Brewing Suggestions:
Use between 3-5 grams of tea, about a teaspoon. Pour water between 175° – 195° over the leaves and allow to steep for 1 to 3 minutes. Always remember to adjust steeping time depending on water temperature, amount of tea you have and personal flavor preference. Increase time and temperature slightly with each infusion.

3 Tasting Notes

Rijje
82

This looks like oolong… Small hard pieces that goes:“kling – kling” when you drop them in the pot.

Light brown liquid with a green tint.
Taste surprisingly sweet… like a good black tea. Keemun?
Earthy, fruity flavor. It’s a very smooth tea. It’s very neutral at first, aromatic at the middle, and sweet at the end.

I could drink this at breakfast!

Thomas Smith
82
Thomas Smith 2 tasting notes

Used 5g in 155ml water in a covered glazed ceramic gaiwan with a single quick rinse. First infusion 1 minute with 85 degree C water followed by a 2 minute 30 second infusion with the same water slightly cooled.

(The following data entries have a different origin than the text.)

-- ==== Sys2Proof/Machine/Traffic.lean ====
section
/-! DEFINITION. Traffic management (chapter 10): port nodes, the hierarchy, shapers, deficit round robin, meters,
admission, and the commands that read and map them. -/

namespace Sys2Proof.Machine

/-! ### Logical ports and port nodes -/

/-- The context of a client (Table 7-1). -/
def State.context (s : State) (c : Nat) : Bytes := (Table.find s.sched.contexts c).getD (List.replicate 64 0)

/-- Whether a client's context is valid. -/
def State.clientValid (s : State) (c : Nat) : Bool := bit (num (s.context c) 2 1) 0

/-- The radio of a client. -/
def State.clientRadio (s : State) (c : Nat) : Nat := bits (num (s.context c) 3 1) 1 0

/-- A peer's home channel (Table 6-10), from its configuration register. -/
def State.peerHome (s : State) (q : Nat) : Nat := s.fld (Reg.peerCfg q) 14 2 * 2

/-- Member `m` of a plait (Table 6-10). -/
def State.plaitMember (s : State) (p m : Nat) : Nat :=
  if m < 2 then s.fld (Reg.pltMemb01 p) (16 * m + 15) (16 * m)
  else s.fld (Reg.pltMemb23 p) (16 * (m - 2) + 15) (16 * (m - 2))

/-- The radio of a channel (Table 6-10). -/
def chanRadio (ch : Nat) : Nat := bits ch 2 1

/-- Whether a channel is the radio's Filet channel. -/
def chanFilet (ch : Nat) : Bool := bit ch 3

/-- The channel a frame for a peer is queued by: member 0 of its plait under via_plait, else its home (R293). -/
def State.peerChannel (s : State) (q : Nat) : Nat :=
  if s.flag (Reg.peerCfg q) 22 then s.plaitMember (s.fld (Reg.peerCfg q) 21 16) 0 else s.peerHome q

/-- Whether a number is a logical port that an entry or a command may name (R269). -/
def State.portExists (s : State) (p : Nat) : Bool :=
  p < 4 || (0x40 ≤ p && p < 0x80 && p != 0x40 + s.device) || p == 0x80 || p == 0x81
    || (0x1000 ≤ p && p < 0x2000) || (0x2000 ≤ p && p < 0x2200) || (0x2400 ≤ p && p < 0x2403)

/-- The port node of an egress logical port (R293). (DEDUCED: log 32.) -/
def State.portNode (s : State) (p : Nat) : Nat :=
  if p < 4 then p
  else if p < 0x80 then 4
  else if p = 0x80 then 5
  else if p = 0x81 then 6
  else if p < 0x2000 then 13 + s.clientRadio (p - 0x1000)
  else if p < 0x2400 then
    let ch := s.peerChannel (p - 0x2000)
    if chanFilet ch then 10 + chanRadio ch else 7 + chanRadio ch
  else 7 + (p - 0x2400)

/-- The service node above a subscriber. -/
def State.subParent (s : State) (sub : Nat) : Nat := s.fld (Reg.tmSubCfg sub) 8 0

/-- The port node above a service node. -/
def State.svcParent (s : State) (v : Nat) : Nat := s.fld (Reg.tmSvcCfg v) 3 0

/-- The port node a subscriber's path ends at (R297). -/
def State.subPort (s : State) (sub : Nat) : Nat := s.svcParent (s.subParent sub)

/-- The subscriber a logical port maps to (R297). -/
def State.mapOf (s : State) (p : Nat) : Nat := (Table.find s.tm.maps p).getD (s.portNode p)

/-! ### Shapers (R300) -/

/-- The keys of nodes in the tables of traffic management. -/
def svcKey (v : Nat) : Nat := 0x1000 + v

/-- The key of a subscriber. -/
def subKey (n : Nat) : Nat := 0x4000 + n

/-- The key of a class queue. -/
def queueKey (q : Nat) : Nat := 0x10000 + q

/-- The shaper register of a node. (DEDUCED: log 67.) -/
def shapeReg (k : Nat) : Nat :=
  if k < 0x1000 then Reg.tmPortShape k
  else if k < 0x4000 then Reg.tmSvcShape (k - 0x1000)
  else Reg.tmSubShape (k - 0x4000)

/-- The rate of a node, kbit/s; 0 unshaped. -/
def State.rate (s : State) (k : Nat) : Nat := s.fld (shapeReg k) 15 0 * 64

/-- The burst of a node, bytes. -/
def State.burst (s : State) (k : Nat) : Nat := s.fld (shapeReg k) 31 16 * 256

/-- The microseconds of the PKT clock. -/
def State.micros (s : State) : Nat := s.elapsed / 1000

/-- The tokens of a node now, millibits (R300). (DEDUCED: log 67.) -/
def State.tokensNow (s : State) (k : Nat) : Int :=
  let t := (Table.find s.tm.tokens k).getD {}
  if s.rate k = 0 then t.level
  else min ((s.burst k * 8000 : Nat) : Int) (t.level + ((s.rate k * (s.micros - t.at_) : Nat) : Int))

/-- The tokens of a node set at this microsecond. -/
def State.setTokens (s : State) (k : Nat) (v : Int) : State :=
  { s with tm := { s.tm with tokens := Table.put s.tm.tokens k ⟨v, s.micros⟩ } }

/-- A node is eligible while unshaped or its tokens are not negative. -/
def State.eligible (s : State) (k : Nat) : Bool := s.rate k == 0 || decide (0 ≤ s.tokensNow k)

/-- A shaped node charged for `a` bytes (R300). -/
def State.charge (s : State) (k a : Nat) : State :=
  if s.rate k = 0 then s
  else s.setTokens k (max (-((s.burst k + 9663) * 8000 : Nat)) (s.tokensNow k - (8000 * a : Nat)))

/-! ### Deficit round robin (R302, R303) -/

/-- A child that is ready: its key, priority, quantum and head. -/
structure Kid where
  key : Nat
  priority : Nat
  quantum : Nat
  head : Nat
  deriving DecidableEq, Repr

/-- The deficit of a queue or node. -/
def State.deficit (s : State) (k : Nat) : Int := (Table.find s.tm.deficits k).getD 0

/-- The deficit of a queue or node set. -/
def State.setDeficit (s : State) (k : Nat) (v : Int) : State :=
  { s with tm := { s.tm with
    deficits := if v = 0 then Table.drop s.tm.deficits k else Table.put s.tm.deficits k v } }

/-- The member after a key in index order, cyclically. -/
def nextKid (e : List Kid) (k : Nat) : Option Kid := (e.find? fun c => k < c.key) <|> e.head?

/-- The loop of pick: on to the next child until one's deficit covers its head. -/
def drrLoop (e : List Kid) : Nat → Kid → State → Kid × State
  | 0, c, s => (c, s)
  | n + 1, c, s =>
    if s.deficit c.key < (c.head : Int) then
      let c' := (nextKid e c.key).getD c
      drrLoop e n c' (s.setDeficit c'.key (s.deficit c'.key + (c'.quantum : Int)))
    else (c, s)

/-- pick over the ready children of one priority, with cur at `key`. -/
def drr (e : List Kid) (key : Nat) (s : State) : Option (Nat × State) :=
  let cur := Table.find s.tm.current key
  let start : Option (Kid × State) :=
    match cur.bind fun k => e.find? fun c => c.key == k with
    | some c => some (c, s)
    | none => (match cur with
        | some k => nextKid e k
        | none => e.head?).map fun c => (c, s.setDeficit c.key (s.deficit c.key + (c.quantum : Int)))
  start.map fun (c, s) =>
    let (c, s) := drrLoop e (64 * e.length) c s
    (c.key, { s with tm := { s.tm with current := Table.put s.tm.current key c.key } })

/-- pick(x): the highest priority that has a ready child, served by deficit round robin. -/
def pick (x : Nat) (kids : List Kid) (s : State) : Option (Nat × State) :=
  match [3, 2, 1, 0].find? fun pr => kids.any fun c => c.priority == pr with
  | some pr => drr (kids.filter fun c => c.priority == pr) (x * 4 + pr) s
  | none => none

/-- The subscribers with a class queue that is not empty, in order. -/
def State.busySubs (s : State) : List Nat :=
  ((s.tm.queues.filter fun e => 16 ≤ e.1).map fun e => (e.1 - 16) / 8).eraseDups

/-- The service nodes with such a subscriber, in order. -/
def State.busySvcs (s : State) : List Nat :=
  let l := (s.busySubs.map s.subParent).eraseDups
  (List.range 512).filter l.contains

/-- The overhead of a port node, signed bytes (R299). -/
def State.overhead (s : State) (p : Nat) : Int := s.sfld (Reg.tmPortOvh p) 7 0

/-- The accounted length of a forwarded copy at a port node (R299). -/
def State.accounted (s : State) (p : Nat) (c : Copy) : Nat := (max 1 ((c.length : Int) + s.overhead p)).toNat

/-- Priority and weight of a class (TM_CLASS_MAP). -/
def State.classMap (s : State) (c : Nat) : Nat × Nat :=
  let b := if c < 4 then s.fld Reg.tmClassMapLo (8 * c + 7) (8 * c) else s.fld Reg.tmClassMapHi (8 * (c - 4) + 7) (8 * (c - 4))
  (bits b 1 0, bits b 7 2)

/-- The class queues of a subscriber that are ready. -/
def State.queueKids (s : State) (p sub : Nat) : List Kid :=
  (List.range 8).filterMap fun c =>
    (s.queue (16 + 8 * sub + c)).head?.map fun f =>
      ⟨queueKey (16 + 8 * sub + c), (s.classMap c).1, (s.classMap c).2 * 256, s.accounted p f⟩

/-- The copy that pick would serve beneath a subscriber. -/
def State.subHead (s : State) (p sub : Nat) : Nat :=
  match pick (subKey sub) (s.queueKids p sub) s with
  | some (k, _) => (((s.queue (k - 0x10000)).head?).map (s.accounted p)).getD 0
  | none => 0

/-- The subscribers of a service node that are ready. -/
def State.subKids (s : State) (p v : Nat) : List Kid :=
  (s.busySubs.filter fun n => s.subParent n == v && s.eligible (subKey n)).map fun n =>
    ⟨subKey n, s.fld (Reg.tmSubCfg n) 10 9, s.fld (Reg.tmSubCfg n) 19 12 * 256, s.subHead p n⟩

Dry fragrance very similar to dried apricots. Toasty, sweet, fruity (the apricots, but also longan, lychee, kumquat, currant, and dried pomello rind), cinnamon, pink peppercorns, whole cardamom, and cedar wood. Wet aroma of the leaves more damp wood, wet granite, pear, and plum sauce. Liquor is a clear, reddish copper color and carries a heady aroma of the spices and longan/kumquat fruity notes.

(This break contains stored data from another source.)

/-- Whether a port can be reached: a valid client or peer, a link that is up, a device that is present (R280). -/
def State.portReachable (s : State) (p : Nat) : Bool :=
  if p < 4 then s.flag (Reg.emacStat p) 0
  else if isChain p then s.present (p - 0x40)
  else if 0x1000 ≤ p ∧ p < 0x2000 then s.clientValid (p - 0x1000)
  else if 0x2000 ≤ p ∧ p < 0x2400 then s.peerValid (p - 0x2000)
  else true

/-! ### Frames -/

/-- A frame taken apart: addresses, outer tag, and EtherType with payload. -/
structure Frame where
  dst : Bytes
  src : Bytes
  tag : Option Nat
  body : Bytes
  deriving DecidableEq, Repr

/-- A frame without FCS taken apart. -/
def frameOf (b : Bytes) : Frame :=
  if numBe b 12 2 = 0x8100 then ⟨b.take 6, slice b 6 6, some (numBe b 14 2), b.drop 16⟩
  else ⟨b.take 6, slice b 6 6, none, b.drop 12⟩

/-- A frame put together. -/
def Frame.bytes (f : Frame) : Bytes :=
  f.dst ++ f.src ++ (match f.tag with
    | some t => be 2 0x8100 ++ be 2 t
    | none => []) ++ f.body

/-- The EtherType after the outer tag. -/
def Frame.type (f : Frame) : Nat := numBe f.body 0 2

/-- Whether an address is a group address. -/
def isGroup (mac : Bytes) : Bool := bit (num mac 0 1) 0

/-- The router's address. -/
def State.routerMac (s : State) : Bytes := le 4 (s.reg Reg.fwdRtrMacLo).toNat ++ le 2 (s.fld Reg.fwdRtrMacHi 15 0)

/-- The Internet checksum of octets. -/
def inetSum (b : Bytes) : Nat :=
  let total := ((List.range ((b.length + 1) / 2)).map fun i => numBe (padTo (b.length + 1) b) (2 * i) 2).sum
  let once := total % 65536 + total / 65536
  let twice := once % 65536 + once / 65536
  65535 - twice

/-- UDP ports of a frame over IPv4 or IPv6. -/
def Frame.udpPorts (f : Frame) : Option (Nat × Nat) :=
  let l3 := f.body.drop 2
  if f.type = 0x0800 ∧ num l3 9 1 = 17 then
    let h := num l3 0 1 % 16 * 4
    some (numBe l3 h 2, numBe l3 (h + 2) 2)
  else if f.type = 0x86DD ∧ num l3 6 1 = 17 then some (numBe l3 40 2, numBe l3 42 2)
  else none

/-- Whether a frame is of IEEE 1588 (Table 9-3). -/
def Frame.isPtp (f : Frame) : Bool :=
  f.type == 0x88F7 || (match f.udpPorts with
    | some (_, d) => d == 319 || d == 320
    | none => false)

/-- A frame for its lookup. -/
def State.pushInbound (s : State) (f : Inbound) : State := { s with fwd := { s.fwd with inbox := s.fwd.inbox ++ [f] } }

/-- A frame from a radio, the chain or the host enters the packet buffer and waits for its lookup; without room it
is lost, and the boolean is false. -/
def State.enter (s : State) (port vlan : Nat) (bytes report : Bytes) (chainPort : Option Nat := none) : Bool × State :=
  let cells := cellsOf bytes.length
  if s.freeCells < cells then (false, s)
  else
    let (id, s) := s.takeCells cells none false
    (true, s.pushInbound { port := port, bytes := bytes, report := report, vlan := vlan, buffer := id, length := bytes.length + 4, chainPort := chainPort })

Only real difference in infusions is increased body and headiness of aroma in longer brew. Slick, smooth, full mouthfeel. Long lingering cupric aftertaste with ripe fruit medley. Mineral, sweet crispness lends mouthwatering effect. Slight astringency in the very back of the throat. In tasting, it is vaporous with the aromas blending easily to the flavor and to the nose and afteraroma – practically seamless transition but lighter up front and richer toward end. Taken as a draught, there is more of a plum skin, copper metal sweetness, ripe pear underlying perfume, and overall juiciness you don’t quite get in sipping/slurping.

When brewed longer, this has a striking similarity to brandy or heavier scotch in color, aroma, and body.

Rich and sumptuous while remaining clean, this tea balances the line between oolongs and reds very well and would happily satisfy folks of either preference. Despite its weight, I would never consider besmirching this tea with additions – it is really pointless and adding anything more than the smallest bit of sugar or honey would tear it to shreds.

Wow, this is so incredibly different in appearance and dry fragrance from the past couple years! It is no longer a tightly balled tea with the looks of an old-style dark Tieguanyin and is no longer evocative of dried apricots prior to brewing. Now it’s a wiry, dark, twisted-leaf tea with the looks and smell of a small-leaf, charcoal roasted Wuyi Yancha or a particularly roasty Yixing Gongfu Hongcha. Now it is immediately identifiable as a red/black tea the moment the bag is opened. I really thought I got the wrong tea in the mail and even called them up to verify that this is what this year’s is like.

So why am I okay with this having the same name and not bothering to create a new entry to accommodate a different style? Well, first it’s because it’s by the same producer from the same plants. Second… I would have a hard time telling the two versions apart by taste. Color is a bit more crimson in the first infusion but back to the red-orange brown coloration of its previous incarnations in subsequent infusions. Aroma, taste, tactile impression, nose… they are all right in line with tasting notes I’ve made before. Sweet, perfumey with ripe apricot and prune qualities, and lingering woody spice notes. Charcoal fragrance does not appear in the cup at all. Won’t change the score since this is still really good. I’m impressed that the flavor isn’t obviously different after the rolling style has changed so much.
Brewed 4g/100mL with 95C water for 1min-1min-1min.